Below is a summary of the principal requirements, deadlines and exemptions under the rules, followed by our thoughts on implications for covered entities.

By August 28, 2017

  • Maintain a cybersecurity program designed to protect the confidentiality, integrity and availability of the entity’s information systems.
  • Implement a detailed cybersecurity policy.
  • Designate a Chief Information Security Officer (CISO).
  • Implement user access controls for the entity’s systems and nonpublic information.
  • Employ qualified cybersecurity personnel (employees or service providers) sufficient to manage the entity’s cybersecurity program and risks.
  • Establish an incident response plan to respond to breaches or attempted breaches of the entity’s information systems and notify DFS no later than 72 hours from determination that such an event would (a) require notice to a government body, self-regulatory agency or supervisory body or (b) be reasonably likely to materially harm any material part of the entity’s normal operations.
  • Maintain for a period of five years all records supporting the entity’s annual compliance certificate submitted to DFS (see February 15, 2018 requirements below).
  • Maintain documentation of areas requiring material improvement to achieve compliance with the rules and associated remedial efforts, and make such documentation available for inspection by DFS.

By February 15, 2018

  • Submit to DFS the initial annual statement of the entity’s board of directors or a senior officer certifying compliance with the rules.

By March 1, 2018

  • Perform comprehensive periodic risk assessments of the entity’s information systems and update them as necessary to address changes to systems and business operations.
  • CISO has delivered to entity’s board of directors or equivalent governing body the initial annual report on the entity’s cybersecurity program and material cybersecurity risks.
  • Implement effective continuous vulnerability monitoring or a combination of annual penetration testing and bi-annual vulnerability assessments.
  • Implement multi-factor authentication or a reasonably equivalent control approved by the CISO for individuals remotely accessing the entity’s internal networks.
  • Provide regular cybersecurity awareness training for all personnel.

By September 1, 2018

  • Maintain audit trails designed to reconstruct material financial transactions and detect certain cybersecurity events, and retain associated records for specified periods.
  • Implement procedures and guidelines to ensure secure application development practices.
  • Implement limits on data retention periods to ensure secure disposal of certain nonpublic information that is no longer necessary for legitimate business purposes, unless retention is required by law or destruction is not reasonably feasible.
  • Develop controls designed to monitor activity of authorized users and to detect unauthorized access to nonpublic information.
  • Encrypt nonpublic information in transit and at rest or use effective alternative compensating controls approved by the CISO.

By March 1, 2019

  • Implement security policies and procedures to address cybersecurity risk posed by third party service provider.

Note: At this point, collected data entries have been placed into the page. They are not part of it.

/-- The second-order section of R158. -/
def secondOrder (b : List Nat) (e e1 e2 w1 w2 : Int) : Int :=
  let s := sat32 (mulCoef e (coef b 0) (shiftOf b 0) + mulCoef e1 (coef b 1) (shiftOf b 1))
  let s := sat32 (s + mulCoef e2 (coef b 2) (shiftOf b 2))
  let s := sat32 (s - mulCoef w1 (coef b 3) (shiftOf b 3))
  sat32 (s - mulCoef w2 (coef b 4) (shiftOf b 4))

/-- Output stage of R158: u, y, I_cmd and the saturation flags from acc and w. -/
def RailLoop.output (l : RailLoop) (e w acc dOut : Int) (imax : Nat) : RailLoop :=
  let u := sat32 (acc + w)
  let y := sat32 (u + dOut)
  let i := (clampI ((y + 2048) / 4096) 0 (imax : Int)).toNat
  { l with
    acc := acc, u := u, y := y, icmd := i, satHi := i == imax, satLo := i == 0,
    e2 := l.e1, e1 := e, w2 := l.w1, w1 := w }

/-- The compensator (R158). -/
def RailLoop.compensate (l : RailLoop) (dOut : Int) (imax : Nat) : RailLoop :=
  let b := l.bank
  let e := l.r - l.v
  let w := secondOrder b e l.e1 l.e2 l.w1 l.w2
  let lim : Int := ((bitsAt (b.getD 7 0) 0 31 : Nat) : Int)
  let acc := if !(l.satHi && decide (e > 0)) && !(l.satLo && decide (e < 0)) then
      clampI (sat32 (l.acc + mulCoef e (coef b 5) (shiftOf b 5))) (-lim) lim
    else l.acc
  l.output e w acc dOut imax

/-- The bumpless tick of R161 and R187: w from e1 = e2 = e and w1 = w2 = 0, acc from the last I_cmd. -/
def RailLoop.bumpless (l : RailLoop) (dOut : Int) (imax : Nat) : RailLoop :=
  let e := l.r - l.v
  let w := secondOrder l.bank e e e 0 0
  let l := { l with e1 := e, e2 := e, w1 := 0, w2 := 0 }
  l.output e w (4096 * (l.icmd : Int) - w) dOut imax

/-- HOLD (R163). -/
def RailLoop.hold (l : RailLoop) (band step imax : Nat) : RailLoop :=
  let bd : Int := 16 * (band : Int)
  let side := if l.v < l.r - bd then true else if l.v > l.r + bd then false else l.side
  let adj := max 1 (step / 8)
  let c := if side && decide (l.v < l.r - bd) then min imax (l.holdC + adj) else l.holdC
  let c := if !side && decide (l.v > l.r + bd) then c - adj else c
  { l with side := side, holdC := c, icmd := if side then min imax (c + step) else c - step }

/-- EDIT_CRC (R160). -/
def RailLoop.editCrc (l : RailLoop) : Nat := crc32c ((l.edit.map (leBytes 4)).flatten)

/-- The loop opens in this tick (R159, R163): the active bank is copied into the edit bank. The request stands until HOLD
has taken its side from this tick's r and v. -/
def Dev.openLoop (d : Dev) (n : Nat) : Dev :=
  let d := d.updLoop n (fun l =>
    let l := l.setEdit l.bank
    { l with
      opened := true, closeReq := false, openDue := false, dirty := false, holdC := l.icmd,
      side := decide (l.v ≤ l.r) })
  let d := d.wr RAIL.HOLD_LIMIT_OPEN_MS 0 n
  (d.tuneAbortOn n 2).calAbortOn n

/-- The bank decision of a close (R160). -/
def Dev.closeBanks (d : Dev) (n : Nat) : Dev :=
  let l := (d.rail n).loop
  if !l.dirty then d
  else if l.editCrc == d.rd RAIL.EDIT_DIGEST_DIGEST n then d.updLoop n (fun l => { l with actBank := 1 - l.actBank })
  else d.evRail Ev.RAIL_DIGEST_BAD n

/-- RAIL_OPEN_TIMEOUT (R162): OPEN_LIMIT has expired; the loop closes itself in the next RAIL tick, unless a close request
stands (R88). -/
def Dev.openTimeout (d : Dev) (n : Nat) : Dev :=
  let l := (d.rail n).loop
  if l.openDue && l.opened && !l.closeReq then
    (((d.updLoop n (fun l => { l with closeReq := true, openDue := false })).bump RAIL.COUNTS_TIMEOUTS n)).evRail
      Ev.RAIL_OPEN_TIMEOUT n
  else if l.openDue then d.updLoop n (fun l => { l with openDue := false })
  else d

/-- RAIL_ICMD_SAT (R158). -/
def Dev.satCheck (d : Dev) (n : Nat) : Dev :=
  let l := (d.rail n).loop
  let run := if l.icmd == d.rd RAIL.ICMD_MAX_ICMD_MAX n then l.satRun + 1 else 0
  let d := d.updLoop n (fun l => { l with satRun := run })
  if decide (run ≥ 4) && !l.satSent then
    (d.updLoop n (fun l => { l with satSent := true })).evRail Ev.RAIL_ICMD_SAT n
  else d

/-- I_cmd of this tick: the compensator, HOLD, a bumpless tick, or held while VS_LOST (R158, R161, R163, R187). A close that
is requested while VS_LOST has no sample takes effect with the first sample, since nothing is updated before it (DEDUCED
from R160 and R187, log entry 101). -/
def Dev.regulate (d : Dev) (n : Nat) (sampled : Bool) : Dev :=
  if d.avs n then d else
  let imax := d.rd RAIL.ICMD_MAX_ICMD_MAX n
  let f := (d.rail n).flt
  let l := (d.rail n).loop
  let dOut := d.dOut n
  let d :=
    if f.vsLost && !sampled then d
    else if l.closeReq && l.opened then
      (d.closeBanks n).updLoop n (fun l =>
        { (l.bumpless dOut imax) with opened := false, openReq := false, closeReq := false, openDue := false })
    else if l.opened then
      d.updLoop n (fun l =>
        let l : RailLoop := { l with openReq := false, side := if l.openReq then decide (l.v ≤ l.r) else l.side }
        l.hold (d.rd RAIL.HOLD_BAND n) (d.rd RAIL.HOLD_STEP n) imax)
    else if f.vsLost then d.updLoop n (fun l => l.bumpless dOut imax)
    else d.updLoop n (fun l => l.compensate dOut imax)
  let d := if f.vsLost && sampled then
      (d.updFlt n (fun f => { f with vsLost := false })).evRail Ev.RAIL_VS_RESUMED n
    else d
  if f.vsLost && !sampled then d else d.satCheck n

/-- The end of R151 for a pending command and the state of the rail. -/
def Dev.cmdSettle (d : Dev) (n : Nat) (teff : Int) : Dev :=
  let c := (d.rail n).cmd
  let l := (d.rail n).loop
  let vr : Int := 16 * (c.vreq : Int)
  match c.pend with
  | none => d.updCmd n (fun c => { c with st := if c.ramp == teff then .settled else .slewing })
  | some p =>
    if c.t < vr then
      let d := d.updCmd n (fun c => { c with st := .waitFreq })
      if p.posted then d else
        let d := d.updCmd n (fun c => { c with pend := some { p with posted := true }, fdown := some (p.t / 16).toNat })
        (d.bump RAIL.WAITFREQ_COUNT n).evRail Ev.RAIL_WAIT_FREQ n
    else if c.ramp ≠ teff then d.updCmd n (fun c => { c with st := .slewing })
    else if d.avs n then
      if (l.v - c.t).natAbs ≤ 16 * d.rd RAIL.AVS_BAND_DONE_BAND n then
        (d.updCmd n (fun c => { (c.complete 1) with st := .settled })).updAvs n (fun a => { a with timer := none })
      else (d.updCmd n (fun c => { c with st := .slewing })).updAvs n (fun a => { a with timer := some (a.timer.getD 0) })
    else if p.rising && decide (l.v < l.r - 16 * ((d.rd RAIL.CMD_CFG_SETTLE_BAND n : Nat) : Int)) then
      d.updCmd n (fun c => { c with st := .slewing })
    else d.updCmd n (fun c => { (c.complete 1) with st := .settled })

/-- A Squall on the rail supersedes a pending and a held command (R156). -/
def Dev.squallCmds (d : Dev) (n : Nat) : Dev :=
  let d := if (d.rail n).cmd.pend.isSome then
      (d.updCmd n (fun c => c.complete 2)).bump RAIL.SUPERSEDED_COUNT n
    else d
  match (d.rail n).cmd.held with
  | some (i, _, _) => (d.updCmd n (fun c => { c with held := none, lastId := i, lastStatus := 2, doneT := none })).bump
      RAIL.SUPERSEDED_COUNT n
  | none => d

/-- A rail enters RETENTION, or stops when its sense is lost (R156, R188, R255). Its phases go on switching (R141); one in
SOFTSTART stays there, since its reference has not reached the target (R143; DEDUCED, log entry 80). -/
def Dev.enterRetention (d : Dev) (n : Nat) : Dev :=
  let d := d.squallCmds n
  if (d.rail n).flt.vsLost then d.railStop n
  else
    let d := d.updCmd n (fun c => { c with
      st := .retention, ramp := if c.st == .starting then c.soft / 5 else c.ramp, fdown := none })
    d.creditRailOff n

/-- The ramp of a rail in RETENTION (R156). -/
def Dev.retentionRamp (d : Dev) (n : Nat) : Dev :=
  let goal : Int := 16 * ((d.vret n : Nat) : Int)
  let slew := d.rd RAIL.SQUALL_SLEW n
  let d := d.updCmd n (fun c => { c with ramp := rampStep c.ramp goal slew false })
  if d.avs n then (d.avsSlew n (5 * slew)).avsVolt n goal (5 * slew) else d

/-- Reference and pre-position of this tick (R149, R150). -/
def Dev.setRef (d : Dev) (n : Nat) (base : Int) : Dev :=
  let pp := d.ppStep n base
  let d := d.updCmd n (fun c => { c with pp := pp })
  let r := base + d.ppUse n base - (if d.avs n then 0 else d.llDrop n) + (if (d.rail n).cmd.st == .starting then 0 else d.dRef n)
  d.updLoop n (fun l => { l with r := r })

/-- Soft start of this tick (R142): RATE x 0.025 mV per RAIL tick, kept exactly in 1/320 mV. -/
def Dev.softStep (d : Dev) (n : Nat) : Dev :=
  let goal : Int := 80 * ((d.rd RAIL.VSTART_TARGET n : Nat) : Int)
  let rate : Int := 8 * ((d.rd RAIL.SOFTSTART_RATE n : Nat) : Int)
  let d := d.updCmd n (fun c => { c with soft := if c.soft ≥ goal then c.soft else min goal (c.soft + rate) })
  if d.avs n then d.avsVolt n (goal / 5) (2 * d.rd RAIL.SOFTSTART_RATE n) else d

/-- A Gust of the rail holds back a Voltage write below the last one written, or below the modelled ramp (R207). -/
def Dev.avsHeld (d : Dev) (n : Nat) (teff ramp : Int) : Bool :=
  d.railGust n && (decide (teff < ramp) || decide (avsMv teff < (d.rail n).avs.voltWr.getD 0))

/-- Commands, ramp and reference of a rail that is neither stopped, starting nor in retention (R151). A command that arrives
aborts a calibration of the rail (R209). -/
def Dev.runRamp (d : Dev) (n : Nat) (sampled : Bool) : Dev :=
  let d := match (d.rail n).cmd.held with
    | some (i, t, s) => Dev.latchCmd.latchRunning (d.updCmd n (fun c => { c with held := none })) n i t s
        (d.rail n).cmd.nextId
    | none => d
  let d := if (d.rail n).cmd.arr.isEmpty then d else (d.calAbortOn n).latchArr n
  let c := (d.rail n).cmd
  let teff := min (16 * ((d.vmax n : Nat) : Int)) (max c.t (16 * (c.vreq : Int)))
  let ramp := rampStep c.ramp teff c.slew (d.railGust n)
  let d := d.updCmd n (fun c => { c with ramp := ramp })
  let d := if d.avs n && !d.avsHeld n teff ramp then d.avsVolt n teff (5 * c.slew) else d
  let d := (d.setRef n ramp).regulate n sampled
  d.cmdSettle n teff

/-- Capture a tick's converted samples for a waveform capture on this rail (R212); a full ring after the trigger ends it. -/
def Dev.waveSamples (d : Dev) (n : Nat) (xs : List Int) : Dev :=
  if d.wave.st == .armed && d.rd DROOP.WAVE_CFG_RAIL == n then
    xs.foldl (fun d x =>
      let w := d.wave
      if w.st != .armed || w.left == some 0 then d else
      let y := unsignedOf 16 (sat16 (x - (d.rail n).loop.r))
      { d with capRam := d.capRam.writeLE (2 * w.pos) 2 y,
               wave := { w with pos := (w.pos + 1) % 131072, wrapped := w.wrapped || w.pos == 131071, left := w.left.map (· - 1) } }) d
  else d

/-- DROOP_WAVE_DONE (R212): the post-trigger samples are complete. -/
def Dev.waveDone (d : Dev) : Dev :=
  if d.wave.st == .armed && d.wave.left == some 0 then
    { d with wave := { d.wave with st := .done, start := if d.wave.wrapped then d.wave.pos / 2 else 0 } }.ev Ev.DROOP_WAVE_DONE
      (d.rd DROOP.WAVE_CFG_RAIL)
  else d

/-- A close on a stopped rail (R157, R160): the banks are settled and the loop is closed; nothing regulates. -/
def Dev.closeStopped (d : Dev) (n : Nat) : Dev :=
  let l := (d.rail n).loop
  if l.closeReq && l.opened then
    (d.closeBanks n).updLoop n (fun l => { l with opened := false, openReq := false, closeReq := false, openDue := false })
  else d

/-- Task 0x0A of rail `n` (R148 to R165), with the tick's raw VS samples. -/
def Dev.task0A (d : Dev) (n : Nat) (raw : List Nat) : Dev :=
  let xs := raw.map (d.vsConvert n)
  let sampled := !xs.isEmpty
  let d := d.measure n xs
  let d := d.openTimeout n
  let d := if d.sqGated && (d.rail n).cmd.st != .stopped && (d.rail n).cmd.st != .retention then d.enterRetention n else d
  let d := if (d.rail n).loop.openReq && !(d.rail n).loop.opened then d.openLoop n else d
  let d := match (d.rail n).cmd.st with
    | .stopped => (d.latchArr n).closeStopped n
    | .retention =>
      let d := (d.latchArr n).retentionRamp n
      let d := (d.setRef n (d.rail n).cmd.ramp).regulate n sampled
      if (d.rail n).cmd.ramp == 16 * ((d.vret n : Nat) : Int) && d.on RAIL.SQUALL_RET_OFF n then d.railStop n else d
    | .starting =>
      let d := (d.latchArr n).softStep n
      let d := (d.setRef n ((2 * (d.rail n).cmd.soft + 5) / 10)).regulate n sampled
      if (d.rail n).cmd.soft ≥ 80 * ((d.rd RAIL.VSTART_TARGET n : Nat) : Int) then d.startDone n else d
    | _ => d.runRamp n sampled
  let d := if d.avs n then d.avsIdle n else d
  (d.waveSamples n xs).waveDone

/-- What an outer loop wrote during this tick is committed for the next one (R15, R76): the governor's command and
V_req. The pre-position request of a beat is in force from the next beat's first RAIL strobe (R279). -/
def Dev.promote (d : Dev) (n : Nat) : Dev :=
  let src := d.on RAIL.CTRL_SRC n
  d.updCmd n (fun c => { c with
    vreq := c.vreqNew, govNew := none,
    arr := match c.govNew with | some x => if src then c.arr else c.arr ++ [x] | none => c.arr })

/-! ### Register writes of the RAIL and TUNE pages -/

/-- A write of CTRL.RUN = 1 is refused (R157): the loop open, VS_n not placed, VSTART outside VLIM, the Squall latch set,
or the hard-limit profile not applied (R22, R454). `latch` is the latch in PD_AON, `profile` the boot step. -/
def Dev.runRefused (d : Dev) (n : Nat) (latch profile : Bool) : Bool :=
  let v := d.rd RAIL.VSTART_TARGET n
  (d.rail n).loop.opened || !bitAt d.bld.vsPresent n || decide (v < d.vmin n) || decide (v > d.vmax n) || latch || !profile

/-- LOOP_OPEN refused (R159): AVS mode, STARTING, or RUN = 0. -/
def Dev.openRefused (d : Dev) (n : Nat) : Bool :=
  d.avs n || (d.rail n).cmd.st == .starting || !d.on RAIL.CTRL_RUN n

/-- A write of LOOP (R159, R160). -/
def Dev.loopWrite (d : Dev) (n v : Nat) : Dev :=
  d.updLoop n (fun l => if v == 0 then { l with openReq := !l.opened, closeReq := false }
                        else { l with closeReq := l.opened, openReq := false })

Several of the rules do not apply to entities with (a) a headcount of fewer than 10 employees/independent contractors, (b) less than $5 million in gross annual revenue for each of the last three fiscal years or (c) less than $10 million in year-end assets.  Additionally, entities that do not directly or indirectly use, operate, maintain or control an information system or control, own, access, generate, receive or possess nonpublic information covered by the rules are exempt from several requirements.  Employees, agents, representatives and designees of a covered entity are exempt and not required to develop their own cybersecurity program if they are covered by that covered entity’s cybersecurity program.  All entities claiming an exemption must submit a notice of exemption to DFS.

Our thoughts

For many entities regulated by DFS, the new rules pose a significant compliance challenge with substantial operational and cost impacts.  The rules require organizations to do much more than simply update policies and procedures.  Many organizations will be required to fundamentally change their governance structure around cybersecurity, increase cybersecurity budgets, potentially add personnel and implement specific technical controls (e.g. encryption-at-rest, multi-factor authentication).  Additionally, the rules expose noncompliant entities to DFS fines and penalties and are likely to influence the standard of care applied in negligence and fiduciary duty litigation arising from data breaches experienced by covered entities.

The good news is that compliance with the DFS rules goes a long way toward helping organizations meet cybersecurity standards applied by other regulators.  For example, many of the requirements align with guidance from FTC and California’s Attorney General on what constitutes “reasonable security,” and with expectations likely to apply in enforcement actions by the likes of SEC, FINRA and other regulators.  In addition, the DFS rules are consistent with industry standard cybersecurity frameworks and controls (e.g., ISO 27001, NIST SP 800-53, CIS Critical Security Controls) that an increasing number of organizations adopt to shore up vulnerabilities, satisfy contractual cybersecurity obligations and meet the expectations of customers and partners.  As such, investment in compliance with the DFS cybersecurity rules should yield dividends beyond the realm of DFS regulation in the years ahead.


*Admitted only in Maryland. Practice supervised by principals of the firm admitted in the District of Columbia.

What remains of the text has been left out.